In 1967 she married Roy, whom she met during that inspirational summer five years earlier. It was after the birth of her son in 1970 that her struggles with lesbianism crossed the line into a sexual relationship with a close friend. It lasted about nine months. Another similar relationship followed 10 years later.

That was when I was literally in the worst hell of my life,” said Carol. “I was suicidal, in a dark cold.”

The suicidal feelings were shared by Camille, who took her own life in 1976.

That was probably the most difficult thing I ever dealt with,” said Carol.

Carol and Camille were as opposite as they could be. Camille majored in home economics at college.

I don’t think there were any genetics as far as a homosexual gene,” said Carol. “We were genetically the same, and I don’t think there was an ounce of homosexuality in my sister.”

Carol Moore twin sister

Carol on the left. Camille on the right.

We had the same values, study habits, looked good. I always thought she was the pretty one. But I look at the pictures and we look the same.

But Carol’s tomboy personality was affirmed by her mother, who would make statements like “Carol was the son we never had.

Carol said that labeling contributes to the development of homosexuality, in addition to a lack of bonding with the same-sex parent.
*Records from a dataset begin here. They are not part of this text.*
def takeHead (s : State) (cell port : Nat) : TakeHead :=
  match inArc s cell port with
  | Option.none => .none s
  | Option.some (k, a) =>
    if behindGap a then .none s
    else
    match headCheck s k with
    | (s', .awaiting) => .none s'
    | (s', .lost q) => .lost s' q
    | (s', .clear) =>
      match (tget s'.arcs k).bind headOf with
      | Option.some h => if isMarker h.item || isTeardown h.item then .none s' else .some s' k h.item
      | Option.none => .none s'

/-- `SEQGAP` at a tile's command or push port (R199): the slot faults, and the trap falls to the issuer of its
last command, or to the lowest task of the producing cell that names the producing port. -/
def tileGap (s : State) (tile port : Nat) (q : BitVec 22) : State :=
  let j := port % 4
  let s1 := modSlot s tile j fun x => { x with state := .faulted }
  match (tget s.cells tile).bind fun c => (slotAt c j).cmd with
  | some m => pendTrap s1 tile m.cell m.task (gapTrap port q)
  | none =>
    match inArc s tile port with
    | none => s1
    | some (_, a) =>
      let names (t : Task) : Bool :=
        match tget s.cells a.pCell with
        | some c => t.blocks.any fun b => maskBit (hOutmask (headerAt c b)) a.pPort
        | none => false
      let task := ((tasksOf s a.pCell).find? fun kt => names kt.2).elim 0 (·.1)
      pendTrap s1 tile a.pCell task (gapTrap port q)

/-- The partner of an accepted `JOIN` that waits for this slot. A partner whose other slot has faulted goes on running and
pairs with no new `JOIN` (LOG 34, DESIGN CHOICE). -/
def joinPartner (c : Cell) (j : Nat) (m : StreamCmd) : Bool :=
  let y := slotAt c m.part
  y.state == .waiting && (match y.cmd with | some w => w.join && w.part == j | none => false)

def startSlot (x : StreamSlot) (m : StreamCmd) (st : SlotState) : StreamSlot :=
  { x with state := st, cmd := some m, n := 0, done := 0, toks := 0, prevKey := none, endDue := m.eos, index := []
           fill := [], wrote := 0 }

/-- The issuing task's operations on the tile have all arrived (R201). -/
def cmdArrived (s : State) (m : StreamCmd) (page : Nat) : Bool :=
  (unperformed s (m.cell, m.task)).all fun d =>
    match d.access with
    | .write w => w.space != .window page
    | .atomic e => e.space != .window page
    | .order _ => true

/-- Both slots of a joined pair whose sources are empty have no step left. -/
def endJoin (s : State) (tile j p : Nat) : State :=
  match tget s.cells tile with
  | none => s
  | some c =>
    let out (x : StreamSlot) : Bool := match x.cmd with | some m => decide (m.len ≤ x.n) | none => true
    let done (x : StreamSlot) : StreamSlot := { x with cmd := x.cmd.map fun m => { m with join := false } }
    if out (slotAt c j) && out (slotAt c p) then
      settleSlot (settleSlot (modSlot (modSlot s tile j done) tile p done) tile j) tile p
    else s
Her mother was a strict disciplinarian – so much so that after the girls reached one year old, she would seldom have to raise her hand in correction towards her daughters. Camille and Carol feared her and her overly critical spirit. It caused Carol to unknowingly build a wall between her and her mother, and it led to one being built between her and her own daughter.

I am not in any way not trying to blame my parents,” said Carol. “I just tried to figure out how I could have ended up in lesbianism and suicidal.
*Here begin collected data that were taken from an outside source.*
/-! ### What arrives (02 R34, R35, R41) -/

/-- The fixed fields of a token's kind are as R34's table gives. -/
def fixedOk (t : Token) : Bool :=
  let zeroFrom (k : Nat) : Bool := (List.range 16).all fun i => decide (i < k) || laneAt t i == 0
  match t.kind.toNat with
  | 0 => true
  | 1 | 2 => t.fmt == 0 && t.valid == 1 && zeroFrom 1
  | 3 => t.fmt == 0 && t.valid == 1 && zeroFrom 1 && decide ((laneAt t 0).toNat < 8)
  | 4 => (t.fmt == Fmt.cb4 || t.fmt == Fmt.cb4s) && t.valid == 0x00FF && zeroFrom 8
  | 5 => t.fmt == 0 && t.valid == 0 && zeroFrom 0
  | _ => false

/-- A form that no producer can send is taken as a poisoned data token (R35). -/
def mended (t : Token) : Token :=
  if decide (0x1C ≤ t.fmt.toNat) || !fixedOk t then { t with kind := Kind.data, poison := true } else t

/-- A data token whose `BHEAD` disagrees with the consumer's count is poisoned, and the count moves (R41). -/
def burstCheck (a : Arc) (t : Token) : Token × Nat :=
  if t.kind != Kind.data then (t, a.ports.cData)
  else
    let due := decide (a.ports.cData % a.burst = 0)
    (if t.bhead == due then t else { t with poison := true }, a.ports.cData + 1)

/-- A data token by kind, which the counts of R41 count. -/
def isDataToken : Item → Bool
  | .data t => t.kind == Kind.data
  | _ => false

/-- The port's count of data tokens as it stood before its head: those accepted and not given up, in slots and in the arc's Spillway
queue, are counted since. -/
def headDue (s : State) (arc : Nat) (a : Arc) : Nat :=
  let queued := match spillOf s arc a with
    | some (_, _, z) => z.items
    | none => []
  a.ports.cData - (a.queue.filter (·.held) ++ queued).countP fun x => isDataToken x.item

/-- A copy that fills the head of a port, as the port takes it: mended, and checked against the count that the head had (R41). -/
def arriveHead (s : State) (arc : Nat) (a : Arc) (it : Item) : Item :=
  match it with
  | .data t => .data (burstCheck { a with ports := { a.ports with cData := headDue s arc a } } (mended t)).1
  | x => x

/-- An item as the consumer port takes it, and the port's data count after it. -/
def arrive (a : Arc) (it : Item) : Item × Nat :=
  match it with
  | .data t => (.data (burstCheck a (mended t)).1, (burstCheck a (mended t)).2)
  | x => (x, a.ports.cData)

/-- A token that is poisoned on arrival is logged (R406). -/
def notePoison (s : State) (a : Arc) (before after : Item) : State :=
  match before, after with
  | .data t, .data u =>
    if u.poison && !t.poison then logEvent s (asidOf s a.cCell) (esrcOf s a.cCell) 0xF007 (BitVec.ofNat 32 a.cPort) else s
  | _, _ => s

/-- What may arrive in place of an offered item: the same encoding. -/
def sameForm (a b : Item) : Bool :=
  match a, b with
  | .data _, .data _ => true
  | .pred _, .pred _ => true
  | .control _ _ _, .control _ _ _ => true
  | .command _ _, .command _ _ => true
  | _, _ => false

/-! ### Gaps and teardown tokens (02 R40, 12 R330) -/

/-- A sequence gap or a lost token at a port falls to the task bound to it: at once where it waits, else at the
retirement of its firing (02 R40). At a tile it falls as 07 R199 gives. -/
def raiseGap (s : State) (cell port : Nat) (q : BitVec 22) : State :=
  match tget s.cells cell with
  | none => s
  | some c =>
    if c.kind = .t then tileGap s cell port q
    else
      match (tasksOf s cell).find? fun kt => kt.2.ports.contains port with
      | none => s
      | some (n, t) =>
        if t.state = .waiting && !t.frozen then takeTrap s cell n (gapTrap port q) 0xFF
        else pendTrap s cell cell n (gapTrap port q)

/-- Teardown tokens at the heads of a port are given up once their task is Drained (R330). -/
def dropTeardowns (s : State) (cell port : Nat) : State :=
  (arcsTo s cell port).foldl (fun z ka =>
    if arcClosed ka.2 && !ka.2.ports.cClosed then
      modArc (giveUp z ka.1) ka.1 fun a => { a with ports := { a.ports with cClosed := true } }
    else z) s

/-- At a port of a Drained task a teardown token is given up at once. -/
def settlePort (s : State) (cell port : Nat) : State :=
  match (tasksOf s cell).find? fun kt => kt.2.ports.contains port with
  | some (_, t) => if t.state = .drained && portClosed s cell port then dropTeardowns s cell port else s
  | none => s

/-! ### Acceptance (02 R40, 09 R225, 12 R332, R333) -/

/-- What the producer learns from an acknowledgement: a row's last token has left flight (06 R182), a stream's slot may be
done (07 R200). -/
def acknowledged (s : State) (arc : Nat) (a : Arc) (q : BitVec 22) : State :=
  match tget s.cells a.pCell with
  | some c =>
    if c.kind = .m then rowAccepted s a.pCell arc q
    else if c.kind = .t then settleSlot s a.pCell a.pPort else s
  | none => s

/-- A back arc's record of the cuts that the consumer's page has saved (16 R419): ended by its marker. -/
def recordItem (a : Arc) (x : SlotTok) : List (Nat × Bool × List SlotTok) :=
  a.recorded.map fun r =>
    if !r.2.1 then r
    else if isMarker x.item then (if markerNum x.item = r.1 then (r.1, false, r.2.2) else r)
    else (r.1, true, r.2.2 ++ [x])

/-- The queue with its first offered token replaced by a held one. -/
def holdFirst (x : SlotTok) : List SlotTok → List SlotTok
  | [] => []
  | y :: r => if y.held then y :: holdFirst x r else x :: r

/-- The queue without its first offered token. -/
def dropFirst : List SlotTok → List SlotTok
  | [] => []
  | y :: r => if y.held then y :: dropFirst r else r

/-- The first offered token of an arc. -/
def offeredHead (a : Arc) : Option SlotTok := a.queue.find? fun x => !x.held

/-- The token enters a slot: held, with its carried level. -/
def acceptSlot (s : State) (arc : Nat) (a : Arc) (x : SlotTok) (it : Item) : State :=
  let y : SlotTok := { x with item := (arrive a it).1, held := true, level := carriedLevel s a x.level }
  let s := setArc s arc { a with
    queue := holdFirst y a.queue, recorded := recordItem a y
    ports := { a.ports with cE := a.ports.cE + 1, cData := (arrive a it).2 } }
  let s := touchCell (addBalance (notePoison s a it y.item) (asidOf s a.cCell) 1) a.cCell
  let s := clearMarkers (acknowledged s arc a (itemSeq it)) arc
  checkCounts (settlePort s a.cCell a.cPort) a.cCell

/-- The copy that a replay source sends: its own where that left it unpoisoned, else one read afresh (R411), under the scale of
its own granule at the head of a burst and under the burst's behind it (04 R101). -/
def replayCopy (s : State) (r : Replay) : Token :=
  if !r.tok.poison then r.tok
  else
    let sc := match r.tok.bhead, r.reads.find? (·.pos == scalePos) with
      | true, some e => byteAt (homeRead s e.segs).1 0
      | _, _ => r.tok.scale
    { readToken s r.tok.fmt r.tok.valid sc false [] r.reads with seq := r.tok.seq, bhead := r.tok.bhead, tag := r.tok.tag }

/-- A transient error at a consumer port: logged, and counted on its page (R405, R406). -/
def noteRecovered (s : State) (a : Arc) : State :=
  let s := modPage s (pageIdOf s a.cCell) fun p => { p with transients := p.transients + 1 }
  logEvent s (asidOf s a.cCell) (esrcOf s a.cCell) 0xF006 (BitVec.ofNat 32 a.cPort)

/-- An uncorrectable error in a token that moves into a Spillway queue (16 R411, R412): it stood at its producer's page until
then (09 R226). -/
def mendEntering (s : State) (arc : Nat) (a : Arc) (x : SlotTok) : State × Option SlotTok :=
  if x.ecc = .good then (s, some x)
  else
    match replayEntry s arc a (itemSeq x.item) with
    | some r => (noteRecovered s a, some { x with item := .data (replayCopy s r), ecc := .good })
    | none =>
      let poisoned : Bool := x.ecc = .payload
      (lastingSlot s (pageIdOf s a.pCell) (asidOf s a.cCell) (esrcOf s a.cCell) a.cPort poisoned,
        if poisoned then some { x with item := poisonItem x.item, ecc := .good } else none)

def modSpill (s : State) (asid : BitVec 8) (q : Nat) (g : SpillQueue → SpillQueue) : State :=
  modCtx s asid fun x => if h : q < 16 then { x with spill := x.spill.set q (g x.spill[q]) } else x

/-- A queue that is attached to no arc, the lowest. -/
def freeQueue (s : State) (asid : BitVec 8) : Option Nat :=
  match tget s.contexts asid with
  | none => none
  | some x => (List.range 16).find? fun q => if h : q < 16 then x.spill[q].arc.isNone else false

/-- The token enters a Spillway queue, which checks it as the port would (R332, 13 R345). -/
def acceptSpill (s : State) (arc : Nat) (a : Arc) (asid : BitVec 8) (q : Nat) (extension : Bool) (x : SlotTok) (it : Item) : State :=
  match mendEntering s arc a { x with item := it } with
  | (s, none) =>
    raiseGap (setArc s arc { a with queue := dropFirst a.queue, ports := { a.ports with gap := some (itemSeq it) } })
      a.cCell a.cPort (itemSeq it)
  | (s, some y) =>
    let raw := y.item
    let y : SlotTok := { y with item := (arrive a raw).1, held := true }
    let s := setArc (notePoison s a raw y.item) arc { a with
      queue := dropFirst a.queue, recorded := recordItem a y
      ports := { a.ports with cE := a.ports.cE + 1, cData := (arrive a raw).2 } }
    let s := modSpill s asid q fun z => { z with arc := some arc, extension := extension, items := z.items ++ [y] }
    let s := freeReplay (addBalance s asid 1) arc a (itemSeq it)
    touchCell (acknowledged s arc a (itemSeq it)) a.cCell

/-- The token is acknowledged and dropped (R333). LOG 30, DEDUCED. -/
def orphan (s : State) (arc : Nat) (a : Arc) (it : Item) : State :=
  let num := match tget s.cells a.cCell with | some c => c.decl | none => 0
  let s := setArc s arc { a with queue := dropFirst a.queue, ports := { a.ports with cE := a.ports.cE + 1 } }
  let s := logEvent s (asidOf s a.pCell) (esrcOf s a.cCell) 0xF001 (BitVec.ofNat 32 (8 * num + a.cPort))
  acknowledged (freeReplay s arc a (itemSeq it)) arc a (itemSeq it)

/-- What becomes of a token that arrives at its number: it stays offered, is dropped, or enters a slot or a Spillway queue. -/
inductive AcceptWay where
  | withheld
  | orphan
  | slot
  | spill (asid : BitVec 8) (queue : Nat) (extension : Bool)
  deriving DecidableEq, Repr

/-- A page saved by a freeze: its channels carry nothing (09 R227). -/
def pageStill (s : State) (page : Nat) : Bool := (tget s.pages page).any fun p => p.frozen && !p.returned

/-- The freeze in progress that takes a page takes the other one too (16 R424): of the freezes that name a page that is freezing,
the first is the one in progress. -/
def oneFreeze (s : State) (page other : Nat) : Bool :=
  (s.freezes.find? fun r => r.pages.contains page).any fun r => r.pages.contains other

/-- A freeze withholds what an arc offers: its producer's page is saved (09 R226, R227), or its consumer's is, or is freezing and the
token comes from outside the region (16 R424). -/
def arcWithheld (s : State) (a : Arc) : Bool :=
  let from_ := pageIdOf s a.pCell
  let to_ := pageIdOf s a.cCell
  pageStill s from_ || pageStill s to_
    || (tget s.pages to_).any fun p => p.freezing && !p.returned && !oneFreeze s to_ from_

/-- A slot that an accepted token may enter. A wire has none, and is held at its producer until then. -/
def slotFree (a : Arc) : Bool := decide (heldCount a < a.slots) || (a.slots == 0 && heldCount a == 0)

/-- The way of a token whose port takes tokens: a consumer in a frame takes it in a slot, behind what its Spillway queue holds; one
without a frame has a queue in place of its slots (12 R332). -/
def openWay (s : State) (arc : Nat) (a : Arc) (p : Page) (it : Item) : AcceptWay :=
  let fits (q : SpillQueue) : Bool := decide (spillUsed q + spillEntries it ≤ 512)
  match p.frame, spillOf s arc a with
  | none, some (asid, q, z) => if fits z && a.slots != 0 then .spill asid q z.extension else .withheld
  | none, none =>
    (match freeQueue s p.asid with
     | some q => if a.slots != 0 then .spill p.asid q false else .withheld
     | none => .withheld)
  | some _, some (asid, q, z) =>
    if z.items.isEmpty && decide (heldCount a < a.slots) then .slot
    else if fits z then .spill asid q z.extension else .withheld
  | some _, none => if slotFree a then .slot else .withheld

/-- The way of a token that arrives at its number (R40, d = 0). LOG 30, DEDUCED. -/
def acceptWay (s : State) (arc : Nat) (a : Arc) (it : Item) : AcceptWay :=
  if arcWithheld s a then .withheld
  else
    match pageOf s a.cCell with
    | none => .orphan
    | some p =>
      if p.returned || portClosed s a.cCell a.cPort || arcClosed a then .orphan
      else if a.armed then .withheld
      else openWay s arc a p it

/-- A token that arrives at its number. -/
def acceptNext (s : State) (arc : Nat) (a : Arc) (x : SlotTok) (it : Item) : State :=
  match acceptWay s arc a it with
  | .withheld => s
  | .orphan => orphan s arc a it
  | .slot => acceptSlot s arc a x it
  | .spill asid q extension => acceptSpill s arc a asid q extension x it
Once God called Carol to go public, it seemed that He truly began the healing process. She began confessing her sins and contacting ex-gay ministries. She learned that homosexual behavior is one sin among many, and pursued a more intimate relationship with Christ. She has also made “tremendous strides” in her relationship with her mother.
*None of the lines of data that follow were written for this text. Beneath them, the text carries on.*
-- ==== Sys2Proof/Machine/Validate.lean ====
section
/-! DEFINITION. What the loader refuses: the image's sections (15_isolation.md R393-R396), the graph's declarations
(02_encoding.md R44, R45, R62-R65, 12_progress_fabric.md R316, R318) and every word of its blocks (03_opcode_map.md
R83, R84). Where several refusals apply, the order of these checks decides which is reported (LOG 8, DESIGN CHOICE). -/

namespace Sys2Proof.Machine

/-- A load error record with the section concerned (18 R447). -/
structure LoadErr where
  code : Nat
  sect : Nat
  cell : Nat
  chk : Nat
  word : Nat
  deriving DecidableEq, Repr

def leBadop : Nat := 1
def leZeroLoop : Nat := 2
def leNoWeir : Nat := 3
def leStateRegs : Nat := 4
def leGroups : Nat := 5
def leUnknown : Nat := 6
def leErratum : Nat := 7
def leSig : Nat := 8

/-- An error that concerns no cell. -/
def plainErr (code sect : Nat) : LoadErr := ⟨code, sect, 0xFFFF, 0, 0⟩

def recordOf (e : LoadErr) : BitVec 64 := BitVec.ofNat 64 (e.word * 2 ^ 32 + e.cell * 2 ^ 16 + e.chk * 2 ^ 8 + e.code)

/-- The first of a list of refusals whose condition is met. -/
def firstErr (l : List (Bool × LoadErr)) : Option LoadErr := (l.find? (·.1)).map (·.2)

/-! ### Sections (R393-R395) -/

structure Section where
  type : Nat
  flags : Nat
  len : Nat
  off : Nat
  deriving DecidableEq, Repr

def natAt (l : List Byte) (o n : Nat) : Nat := leNat ((l.drop o).take n)

/-- The section table of an image. -/
def sectionsOf (img : List Byte) : List Section :=
  (List.range (natAt img 6 2)).map fun k =>
    let o := 64 + 16 * k
    ⟨natAt img o 2, natAt img (o + 2) 2, natAt img (o + 4) 4, natAt img (o + 8) 8⟩

/-- The header and the section table are as R393 gives. -/
def headerOk (img : List Byte) : Bool :=
  let ss := sectionsOf img
  let count := natAt img 6 2
  let one (t : Nat) : Nat := (ss.filter (·.type == t)).length
  natAt img 0 4 == 0x53564931 && natAt img 4 2 == 1 && decide (1 ≤ count ∧ count ≤ 1024)
    && ((img.drop 8).take 56).all (· == 0) && decide (64 + 16 * count ≤ img.length)
    && ss.all (fun x => decide (x.flags < 2) && x.off % 64 == 0 && decide (x.off + x.len ≤ img.length))
    && decide (one 1 ≤ 1) && one 6 == 1 && (ss.getLast?.map (·.type)) == some 6

/-- A note record: type, mandatory flag, body. -/
def notesOf : Nat → List Byte → List (Nat × Bool × List Byte)
  | 0, _ => []
  | fuel + 1, l =>
    if l.length < 8 then []
    else
      let n := natAt l 4 4
      (natAt l 0 2, (natAt l 2 2).testBit 0, (l.drop 8).take n) :: notesOf fuel (l.drop (8 + (n + 7) / 8 * 8))

/-- The note records of an image, each with its section's index. -/
def imageNotes (img : List Byte) : List (Nat × Nat × Bool × List Byte) :=
  ((sectionsOf img).mapIdx fun k x => (k, x)).flatMap fun kx =>
    if kx.2.type != 5 then []
    else (notesOf kx.2.len ((img.drop kx.2.off).take kx.2.len)).map fun r => (kx.1, r)

/-- The erratum numbers of a reliance note. -/
def errataOf (body : List Byte) : List (BitVec 32) := (List.range (body.length / 4)).map fun k => BitVec.ofNat 32 (natAt body (4 * k) 4)
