-- ==== Sys2Proof/Machine/Dispatch.lean ====
section
/-! DEFINITION. One arm for each constructor of Instr. -/

namespace Sys2Proof.Machine
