-- ==== Sys2Proof/Machine/Fetch.lean ====
section
/-! DEFINITION. Which turn comes next, the word that a firing executes, and the least machine in which one
given word is executed next. -/

namespace Sys2Proof.Machine

/-- The next turn: the agenda's head, or an open choice where the agenda is empty (LOG 1, DESIGN CHOICE). -/
def takeTurn (s : State) : Turn × State :=
  match s.agenda with
  | t :: r => (t, { s with agenda := r })
  | [] => (Config.nextTurn s.free, { s with free := s.free + 1 })

/-- The word of instruction `ins` of the firing in flight (02_encoding.md R47): none where no such firing is. -/
def fetchWord (s : State) (cell task ins : Nat) : Option IWord :=
  match tget s.cells cell, tget s.tasks (cell, task) with
  | some c, some t =>
    (match t.firing with
     | some fr => if ins < blockLen c fr.block then some (insWord c fr.block ins) else none
     | none => none)
  | _, _ => none

/-- The events of the part carry no instruction word. -/
def isEvent (i : Instr) : Bool := (opcodeOf i).isNone

def focusOn (s : State) (cell task ins : Nat) (g : GuardHit) : State :=
  { s with focus := some ⟨cell, task, ins, g⟩ }

def eventState (s : State) (a : Args) : State := { s with focus := none, args := a }

/-- Time passes: the always-on counter (18 R451) with the cap in force at its new value (R453), and for each arc its occupancy
and the time it is full (12 R322). -/
def elapse (s : State) (ticks : Nat) : State :=
  { s with
    pkg := capped { s.pkg with aocnt := s.pkg.aocnt + BitVec.ofNat 64 ticks }
    arcs := tmap s.arcs fun _ a =>
      { a with
        occSum := a.occSum + ticks * heldCount a
        fullTime := a.fullTime + (if max a.slots 1 ≤ a.queue.length then ticks else 0) } }

/-! ### The least machine that executes one word -/

/-- Header words of a one-instruction block with no ports, no registers and four exits without a successor. -/
def oneHeader : IWord × IWord := (0, 0)

/-- Whether only an M-cell may hold the word's opcode (03 R70). -/
def onlyM (w : IWord) : Bool :=
  match rowOf (opOf w) with
  | some r => r.cell == .m
  | none => false

/-- A machine in which a firing of task 0 of cell 0 is in flight at a block of this one word, to be executed
by the next turn. -/
def withWord (s : State) (w : IWord) : State :=
  let kind := if onlyM w then CellKind.m else CellKind.v
  { s with
    agenda := .fire 0 0 0 .ok :: s.agenda
    contexts := tput s.contexts 1 (plainContext 0)
    instances := tput s.instances 1 (plainInstance 1)
    pages := tput s.pages 0 (plainPage 1 1)
    cells := tput s.cells 0 (plainCell 0 1 kind [(0, oneHeader.1), (1, oneHeader.2), (2, w)])
    tasks := tput s.tasks (0, 0) (plainTask 1 (some (plainFiring 0))) }

end Sys2Proof.Machine
end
What Carol wants to see now is for churches to reach out to repentant homosexuals, and let them know there’s a safe haven for those who struggle with that sin.

Church is the place where they are most afraid of being known,” she said. “Christians who are already active in church feel they will be rejected if they let their struggle with homosexuality be known.”

Yet it is in being known that they will be set free. If there had been a speaker in a church, that other people struggled with this, I might have been able to avoid what I went into.

She said those coming out of homosexuality need a place to learn how to have healthy relationships with the same sex. Women who have lacked femininity need to have those traits brought forth. A man needs to learn how to “be one of the guys, because he has never felt like one of the guys.”

Carol was once fearful to tell the story of her struggle with homosexuality, because of shame and embarrassment. It may now be that ex-homosexuals are coming out of the closet for the own healing and to help others.

I am not proud of my past. But that is part of who I am, and God has given me a great joy in being set free.